Three Billboards Outside Ebbing, Missouri is a 2017 crime drama film written, directed, and co-produced by Martin McDonagh and starring Frances McDormand as a Missouri woman who rents three roadside billboards to draw attention to her daughter's unsolved rape and murder. Woody Harrelson, Sam Rockwell, John Hawkes, Peter Dinklage, Abbie Cornish, Lucas Hedges, Željko Ivanek, and Caleb Landry Jones appear in supporting roles. The film was theatrically released in the United States in November 2017 and in the United Kingdom in January 2018 by Fox Searchlight Pictures, and it grossed $160 million at the worldwide box office.

Critical reception for the film was highly positive, with particular acclaim given to McDonagh's screenplay and direction, as well as the performances of McDormand, Rockwell, and Harrelson. McDormand and Rockwell each won the Academy Award, Golden Globe Award, SAG Award, BAFTA Award, and Critics' Choice Award for Best Actress and Best Supporting Actor, respectively, and Harrelson received Oscar, SAG, and BAFTA nominations. McDonagh won the Golden Globe Award and BAFTA Award for his screenplay, and the film won the Golden Globe Award and BAFTA Award for Best Picture.

Plot
In the fictional town of Ebbing, Missouri, Mildred Hayes is grieving over the rape and murder of her teenage daughter, Angela, seven months earlier. Angry over the lack of progress in the investigation, she rents three disused billboards near her home and posts on them: "", "", "". They attract attention, so Bill Willoughby, the local chief of police, visits Mildred, but is unable to persuade her to take them down, even by revealing he has terminal pancreatic cancer. He renews his efforts to solve the case, but does not get anywhere.

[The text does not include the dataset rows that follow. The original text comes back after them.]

/-- UART_BYTE_SENT (R540). -/
def execUartByteSent (uart : Fin 2) (s : State) : Host.Outcome State Fault Refusal := done (uartSent uart s)

/-- I2C_ADDR_WAKE (R545). -/
def execI2cAddrWake (s : State) : Host.Outcome State Fault Refusal := done (i2cAddress s)

/-- I2C_WRITE_TRANSFER (R544). -/
def execI2cWriteTransfer (bytes : List Byte) (s : State) : Host.Outcome State Fault Refusal := done (i2cWrite bytes s)

/-- I2C_READ_TRANSFER (R544): the host clocks `n` bytes. -/
def execI2cReadTransfer (n : Nat) (s : State) : Host.Outcome State Fault Refusal := done (i2cRead n s)

/-- TOD_QUEUE (R556). -/
def execTodQueue (init : Init) (uart : Fin 2) (len : BitVec 7) (s : State) : Host.Outcome State Fault Refusal :=
  done (asAccess init (HST_TODu uart) true (guardW (init.val == 6) init (HST_TODu uart) OWNER (todQueue uart len.toNat)) s)

end Sys2Proof.Machine
end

Many townspeople are upset by the billboards, including Jason Dixon, a racist, alcoholic police officer, who unsuccessfully tries to intimidate Red Welby, who rented Mildred the billboards, into taking them down. Mildred's dentist is sympathetic to Willoughby and menaces her during an appointment, so she drills a hole in his thumbnail. Willoughby brings her in for questioning and accidentally coughs up blood into her face. He has her released and is hospitalized, though he soon checks himself out against medical advice.

The billboards have further strained Mildred's relationship with her son, Robbie, and she recalls that her last interaction with Angela was an argument. Her abusive ex-cop ex-husband Charlie confronts her about the billboards and ends up revealing that, shortly before Angela's murder, he had turned down her request to come live with him.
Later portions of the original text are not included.